[Collected data entries]

-- ==== Sys2Proof/Tests/Slice0.lean ====
section
/-! SUPPORT. Small tests of the model against spec/, and a witness for the hypotheses of every statement. Expected results are
those of 95_test_vectors.md (the vector is named) or are worked out by hand from the rule named. -/

namespace Sys2Proof.Tests

open Sys2Proof Sys2Proof.Machine Sys2Proof.Claims Sys2Proof.Config

/-! ### Helpers -/

/-- The reset state with the word `w` at PC. -/
def fresh (w : Nat) : State := State.reset.withFetchWord 16 w

/-- `fresh` with some registers set. -/
def withRegs (w : Nat) (regs : List (Nibble × Byte)) : State := regs.foldl (fun s r => s.setV r.1 r.2) (fresh w)

/-- One byte of memory set. -/
def poke (a : Nat) (b : Byte) (s : State) : State := s.setMem (s.mem.write glyphTable a b)

/-- Some display cells set. -/
def light (cells : List (Nat × Nat)) (s : State) : State :=
  s.setDisp (cells.foldl (fun d c => d.flip (Fin.ofNat 2048 (c.1 + 64 * c.2))) s.disp)

/-- The stack pointer set. -/
def atSp (n : Fin 17) (s : State) : State := { s with sp := n }

/-- Some keys pressed. -/
def press (keys : List Nibble) (s : State) : State := keys.foldl (fun s k => setKey k true s) s

/-- The state one step leaves. -/
def after (s : State) : State :=
  match transition s with
  | .next p => p.1
  | .fault _ => s
  | .refused _ => s

/-- The result of one step. -/
def result (s : State) : Option StepResult :=
  match transition s with
  | .next p => some p.2
  | .fault _ => none
  | .refused _ => none

/-- The state an instruction leaves. -/
def done (i : Instr) (s : State) : State :=
  match exec i s with
  | .next t => t
  | .fault _ => s
  | .refused _ => s

/-- The columns of the set cells of a row. -/
def litInRow (s : State) (cy : Nat) : List Nat :=
  (List.range 64).filter (fun cx => s.disp.cell (Fin.ofNat 2048 (cx + 64 * cy)))

/-- A register pair's values, and PC. -/
def look (x y : Nibble) (s : State) : Byte × Byte × Word := (s.getV x, s.getV y, s.pc)

/-! ### Words: well-formed and ill-formed (WellFormed.lean) -/

/-- 0NNN other than 00E0, 00EE (TD2, TD3, TD4). -/
theorem test_legalWord_group0 :
    legalWord 0x0123 = false ∧ legalWord 0x00E1 = false ∧ legalWord 0x00EF = false ∧ legalWord 0x00E0 = true :=
  by decide

/-- 5XYN needs N = 0 (TD6). -/
theorem test_legalWord_group5 :
    legalWord 0x5121 = false ∧ legalWord 0x5120 = true := by decide

/-- 8XYN has no N = 8, F (TD7, TD8). -/
theorem test_legalWord_group8 :
    legalWord 0x8018 = false ∧ legalWord 0x801F = false ∧ legalWord 0x801E = true := by decide

/-- 9XYN needs N = 0 (TD9). -/
theorem test_legalWord_group9 :
    legalWord 0x9121 = false ∧ legalWord 0x9120 = true := by decide

/-- EXNN has only 9E, A1 (TD10, TD11). -/
theorem test_legalWord_groupE :
    legalWord 0xE000 = false ∧ legalWord 0xE09F = false ∧ legalWord 0xE0A1 = true := by decide

/-- FXNN has nine selectors (TD12, TD13, TD14). -/
theorem test_legalWord_groupF :
    legalWord 0xF000 = false ∧ legalWord 0xF01F = false ∧ legalWord 0xF0FF = false ∧ legalWord 0xF01E = true :=
  by decide

/-- 34 rows (R88), none of two rows selecting one word: where two masks agree the values differ. -/
theorem test_opcodeTable_rows :
    opcodeTable.length = 34 ∧
      opcodeTable.Pairwise (fun r r' => r.value &&& r'.mask &&& r.mask ≠ r'.value &&& r.mask &&& r'.mask) :=
  by decide

/-! ### Decoding, one word of every instruction written out from its encoding (30_encoding.md R84, R85) -/

/-- R84, R85. -/
theorem test_decode_control :
    decode 0b0000000011100000 = .instr .cls ∧
      decode 0b0000000011101110 = .instr .ret ∧
      decode 0b0001101010111100 = .instr (.jp 0xABC) ∧
      decode 0b0010001000010000 = .instr (.call 0x210) ∧
      decode 0b0011010000000101 = .instr (.seImm 0x4 0x05) ∧
      decode 0b0100001000010001 = .instr (.sneImm 0x2 0x11) ∧
      decode 0b0101000100100000 = .instr (.seReg 0x1 0x2) ∧
      decode 0b1001000100100000 = .instr (.sneReg 0x1 0x2) ∧
      decode 0b1011001100000000 = .instr (.jpV0 0x300) := by decide

/-- The same words from the encoder. -/
theorem test_encode_control :
    encode .cls = 0b0000000011100000 ∧
      encode .ret = 0b0000000011101110 ∧
      encode (.jp 0xABC) = 0b0001101010111100 ∧
      encode (.call 0x210) = 0b0010001000010000 ∧
      encode (.seImm 0x4 0x05) = 0b0011010000000101 ∧
      encode (.sneImm 0x2 0x11) = 0b0100001000010001 ∧
      encode (.seReg 0x1 0x2) = 0b0101000100100000 ∧
      encode (.sneReg 0x1 0x2) = 0b1001000100100000 ∧
      encode (.jpV0 0x300) = 0b1011001100000000 := by decide

/-- R84, R85. -/
theorem test_decode_alu :
    decode 0b0110101000000101 = .instr (.ldImm 0xA 0x05) ∧
      decode 0b0111101000000011 = .instr (.addImm 0xA 0x03) ∧
      decode 0b1000000100100000 = .instr (.ldReg 0x1 0x2) ∧
      decode 0b1000000100100001 = .instr (.orReg 0x1 0x2) ∧
      decode 0b1000000100100010 = .instr (.andReg 0x1 0x2) ∧
      decode 0b1000000100100011 = .instr (.xorReg 0x1 0x2) ∧
      decode 0b1000000100100100 = .instr (.addReg 0x1 0x2) ∧
      decode 0b1000000100100101 = .instr (.subReg 0x1 0x2) := by decide

/-- The same words from the encoder. -/
theorem test_encode_alu :
    encode (.ldImm 0xA 0x05) = 0b0110101000000101 ∧
      encode (.addImm 0xA 0x03) = 0b0111101000000011 ∧
      encode (.ldReg 0x1 0x2) = 0b1000000100100000 ∧
      encode (.orReg 0x1 0x2) = 0b1000000100100001 ∧
      encode (.andReg 0x1 0x2) = 0b1000000100100010 ∧
      encode (.xorReg 0x1 0x2) = 0b1000000100100011 ∧
      encode (.addReg 0x1 0x2) = 0b1000000100100100 ∧
      encode (.subReg 0x1 0x2) = 0b1000000100100101 := by decide

/-- R84, R85. -/
theorem test_decode_alu_shifts :
    decode 0b1000000100100110 = .instr (.shr 0x1 0x2) ∧
      decode 0b1000000100100111 = .instr (.subn 0x1 0x2) ∧
      decode 0b1000000100101110 = .instr (.shl 0x1 0x2) ∧
      decode 0b1100001100001111 = .instr (.rnd 0x3 0x0F) := by decide

/-- The same words from the encoder. -/
theorem test_encode_alu_shifts :
    encode (.shr 0x1 0x2) = 0b1000000100100110 ∧
      encode (.subn 0x1 0x2) = 0b1000000100100111 ∧
      encode (.shl 0x1 0x2) = 0b1000000100101110 ∧
      encode (.rnd 0x3 0x0F) = 0b1100001100001111 := by decide

/-- R84, R85. -/
theorem test_decode_index :
    decode 0b1010000100100011 = .instr (.ldI 0x123) ∧
      decode 0b1111001000011110 = .instr (.addI 0x2) ∧
      decode 0b1111000100101001 = .instr (.ldGlyph 0x1) ∧
      decode 0b1111101000110011 = .instr (.ldBcd 0xA) ∧
      decode 0b1111001001010101 = .instr (.storeRegs 0x2) ∧
      decode 0b1111001001100101 = .instr (.loadRegs 0x2) := by decide

/-- The same words from the encoder. -/
theorem test_encode_index :
    encode (.ldI 0x123) = 0b1010000100100011 ∧
      encode (.addI 0x2) = 0b1111001000011110 ∧
      encode (.ldGlyph 0x1) = 0b1111000100101001 ∧
      encode (.ldBcd 0xA) = 0b1111101000110011 ∧
      encode (.storeRegs 0x2) = 0b1111001001010101 ∧
      encode (.loadRegs 0x2) = 0b1111001001100101 := by decide

/-- R84, R85. -/
theorem test_decode_display :
    decode 0b1101000100101111 = .instr (.drw 0x1 0x2 0xF) := by decide

/-- The same words from the encoder. -/
theorem test_encode_display :
    encode (.drw 0x1 0x2 0xF) = 0b1101000100101111 := by decide

/-- R84, R85. -/
theorem test_decode_keys_timers :
    decode 0b1110010110011110 = .instr (.skp 0x5) ∧
      decode 0b1110010110100001 = .instr (.sknp 0x5) ∧
      decode 0b1111010000000111 = .instr (.ldFromDelay 0x4) ∧
      decode 0b1111001100001010 = .instr (.ldKey 0x3) ∧
      decode 0b1111001100010101 = .instr (.ldDelay 0x3) ∧
      decode 0b1111000100011000 = .instr (.ldSound 0x1) := by decide

/-- The same words from the encoder. -/
theorem test_encode_keys_timers :
    encode (.skp 0x5) = 0b1110010110011110 ∧
      encode (.sknp 0x5) = 0b1110010110100001 ∧
      encode (.ldFromDelay 0x4) = 0b1111010000000111 ∧
      encode (.ldKey 0x3) = 0b1111001100001010 ∧
      encode (.ldDelay 0x3) = 0b1111001100010101 ∧
      encode (.ldSound 0x1) = 0b1111000100011000 := by decide

/-- R87: 8XY6 and 8XYE with any Y. -/
theorem test_decode_ignores_y_of_shifts :
    decode 0x8036 = .instr (.shr 0 3) ∧ decode 0x80FE = .instr (.shl 0 0xF) := by decide

/-- R54, R80: the table's bits 15..8 are the first byte; an illegal word is rejected. -/
theorem test_decodeTableWord :
    decodeTableWord 16 0xD12F = some (.drw 1 2 0xF) ∧ decodeTableWord 16 0x5121 = none := by decide

/-! ### Fetch and the cycle -/

/-- TF2: the word at 0xFFE executes. -/
theorem test_fetch_last_word :
    look 0 1 (after ((State.reset.setPc 0xFFE).withFetchWord 16 0x6001)) = (0x01, 0, 0x1000) := by decide

/-- TF3: OutOfBoundsAccess of memory at 0x1000. -/
theorem test_fetch_straddling_end :
    result (State.reset.setPc 0xFFF) = some (.error (.outOfBoundsAccess 0xFFF none (.memory 0x1000))) := by decide

/-- TF5: an odd PC fetches 6123. -/
theorem test_fetch_odd :
    look 1 0 (after (poke 0x202 0x23 (poke 0x201 0x61 (State.reset.setPc 0x201)))) = (0x23, 0, 0x203) := by decide

/-- TF6. -/
theorem test_faulted_is_sticky :
    result ((fresh 0x6001).setEng (.faulted (.stackUnderflow 0x200 0x00EE))) = some (.error (.stackUnderflow 0x200 0x00EE)) :=
  by decide

/-- TS5. -/
theorem test_unknown_ticks_nothing :
    (after (((fresh 0x0000).setDelay 3).setSound 3)).delay = 3 ∧ result (fresh 0x0000) = some (.error (.unknownOpcode 0x200 0x0000)) :=
  by decide

/-- TK15, TS6: sound 1 to 0 beeps, 2 to 1 does not. -/
theorem test_beep_on_last_tick :
    result ((fresh 0x6000).setSound 1) = some (.ok false true) ∧ result ((fresh 0x1200).setSound 2) = some (.ok false false) :=
  by decide

/-- The laid word is the one fetched (log entry 7). -/
theorem test_withFetchWord_at_reset :
    fetchDecode (fresh 0xA123) = .instr (.ldI 0x123) ∧ (fresh 0xA123).pc = 0x200 := by decide

/-- With PC = 0xFFF the word goes to the entry point (log entry 7). -/
theorem test_withFetchWord_pc_unfetchable :
    fetchDecode ((State.reset.setPc 0xFFF).withFetchWord 16 0x00E0) = .instr .cls := by decide

/-! ### Display -/

/-- TV1. -/
theorem test_cls :
    litInRow (after (light [(0, 0), (10, 5)] (fresh 0x00E0))) 0 = [] ∧ result (fresh 0x00E0) = some (.ok true false) :=
  by decide +kernel

/-- TV19: Y is read from VF before the flag overwrites it. -/
theorem test_drw_coordinates_from_vf :
    let s := (poke 0x100 0x80 (light [(8, 3)] (withRegs 0xD0F1 [(0, 8), (0xF, 3)]))).setI 0x100
    litInRow (after s) 3 = [] ∧ (after s).getV 0xF = 1 := by decide +kernel

/-- TV9. -/
theorem test_drw_clip :
    let s := after (withRegs 0xD015 [(0, 0x3E), (1, 0x1E)])
    litInRow s 30 = [62, 63] ∧ litInRow s 31 = [62] ∧ litInRow s 0 = [] ∧ s.getV 0xF = 0 := by decide +kernel

/-- TV10, the policy WRAP. -/
theorem test_drawSprite_wrap :
    let s := drawSprite glyphTable .wrap 0 1 5 (withRegs 0xD015 [(0, 0x3E), (1, 0x1E)])
    litInRow s 30 = [0, 1, 62, 63] ∧ litInRow s 31 = [1, 62] ∧ litInRow s 2 = [0, 1, 62, 63] := by decide +kernel

/-- TV15, the policy REJECT: target (64,0). -/
theorem test_drawSprite_reject :
    (drawSprite glyphTable .reject 0 1 1 ((poke 0x100 0x0F (withRegs 0xD011 [(0, 0x3C)])).setI 0x100)).eng =
      .faulted (.outOfBoundsAccess 0x200 (some 0xD011) (.display 64 0)) := by decide +kernel

/-! ### Control transfer -/

/-- TC1. -/
theorem test_ret :
    let s := atSp 1 { fresh 0x00EE with stack := (fresh 0x00EE).stack.set 0 0x204 }
    (after s).pc = 0x206 ∧ (after s).sp = 0 := by decide

/-- TC2. -/
theorem test_ret_underflow :
    result (fresh 0x00EE) = some (.error (.stackUnderflow 0x200 0x00EE)) := by decide

/-- TC3. -/
theorem test_jp :
    (after (fresh 0x1ABC)).pc = 0xABC := by decide

/-- TC7: the sixteenth entry takes the call's own address. -/
theorem test_call :
    let s := after (atSp 15 (fresh 0x2300))
    s.pc = 0x300 ∧ s.sp = 16 ∧ s.stack[15] = 0x200 := by decide

/-- TC8. -/
theorem test_call_overflow :
    result (atSp 16 (fresh 0x2300)) = some (.error (.stackOverflow 0x200 0x2300)) := by decide

/-- TC11: V0 is added, not V5. -/
theorem test_jpV0 :
    look 0x0 0x5 (after (withRegs 0xB500 [(0x0, 0x1), (0x5, 0x9)])) = (0x1, 0x9, 0x501) := by decide

/-- TC10: the sum is not reduced to 12 bits. -/
theorem test_jpV0_top :
    look 0x0 0x1 (after (withRegs 0xBFFF [(0x0, 0xFF)])) = (0xFF, 0x0, 0x10FE) := by decide

/-- TC12. -/
theorem test_seImm_equal :
    look 0x0 0x1 (after (withRegs 0x3005 [(0x0, 0x5)])) = (0x5, 0x0, 0x204) := by decide

/-- TC13. -/
theorem test_seImm_differs :
    look 0x0 0x1 (after (withRegs 0x3005 [(0x0, 0x4)])) = (0x4, 0x0, 0x202) := by decide

/-- TC16. -/
theorem test_sneImm_differs :
    look 0x2 0x1 (after (withRegs 0x4211 [(0x2, 0x10)])) = (0x10, 0x0, 0x204) := by decide

/-- TC17. -/
theorem test_sneImm_equal :
    look 0x2 0x1 (after (withRegs 0x4210 [(0x2, 0x10)])) = (0x10, 0x0, 0x202) := by decide

/-- TC18. -/
theorem test_seReg_equal :
    look 0x1 0x2 (after (withRegs 0x5120 [(0x1, 0x7), (0x2, 0x7)])) = (0x7, 0x7, 0x204) := by decide

/-- TC19. -/
theorem test_seReg_differs :
    look 0x1 0x2 (after (withRegs 0x5120 [(0x1, 0x7), (0x2, 0x8)])) = (0x7, 0x8, 0x202) := by decide

/-- TC21. -/
theorem test_sneReg_differs :
    look 0x1 0x2 (after (withRegs 0x9120 [(0x1, 0x7), (0x2, 0x8)])) = (0x7, 0x8, 0x204) := by decide

/-- TC22. -/
theorem test_sneReg_equal :
    look 0x1 0x2 (after (withRegs 0x9120 [(0x1, 0x7), (0x2, 0x7)])) = (0x7, 0x7, 0x202) := by decide

/-! ### Registers and arithmetic (register pairs are the destination and VF) -/

/-- TA1. -/
theorem test_ldImm :
    look 0xA 0xF (after (withRegs 0x6A05 [])) = (0x5, 0x0, 0x202) := by decide

/-- TA3: wraps, VF stays. -/
theorem test_addImm :
    look 0x0 0xF (after (withRegs 0x7001 [(0x0, 0xFF), (0xF, 0x7)])) = (0x0, 0x7, 0x202) := by decide

/-- TA6. -/
theorem test_ldReg :
    look 0x0 0xF (after (withRegs 0x8010 [(0x1, 0x42), (0xF, 0x5)])) = (0x42, 0x5, 0x202) := by decide

/-- TA7. -/
theorem test_orReg :
    look 0x0 0xF (after (withRegs 0x8011 [(0x0, 0xF), (0x1, 0xF0), (0xF, 0x5)])) = (0xFF, 0x5, 0x202) := by decide

/-- TA8. -/
theorem test_andReg :
    look 0x0 0xF (after (withRegs 0x8012 [(0x0, 0x3C), (0x1, 0xF), (0xF, 0x5)])) = (0xC, 0x5, 0x202) := by decide

/-- TA9. -/
theorem test_xorReg :
    look 0x0 0xF (after (withRegs 0x8013 [(0x0, 0x3C), (0x1, 0xF), (0xF, 0x5)])) = (0x33, 0x5, 0x202) := by decide

/-- TA11. -/
theorem test_addReg :
    look 0x0 0xF (after (withRegs 0x8014 [(0x0, 0xFA), (0x1, 0xA)])) = (0x4, 0x1, 0x202) := by decide

/-- TA16: VF takes the carry, the sum is lost. -/
theorem test_addReg_into_vf :
    look 0xF 0x1 (after (withRegs 0x8F14 [(0xF, 0x10), (0x1, 0xF5)])) = (0x1, 0xF5, 0x202) := by decide

/-- TA20. -/
theorem test_subReg :
    look 0x0 0xF (after (withRegs 0x8015 [(0x0, 0x3), (0x1, 0xA), (0xF, 0x1)])) = (0xF9, 0x0, 0x202) := by decide

/-- TA23, AS_LISTED. -/
theorem test_subReg_into_vf :
    look 0xF 0x1 (after (withRegs 0x8F15 [(0xF, 0x5), (0x1, 0x3)])) = (0xFE, 0x3, 0x202) := by decide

* _Description of the task_
Look at the records above. Copy every line where the string "policy" occurs.

* _Answer to this task_
/-- TV10, the policy WRAP. -/
/-- TV15, the policy REJECT: target (64,0). -/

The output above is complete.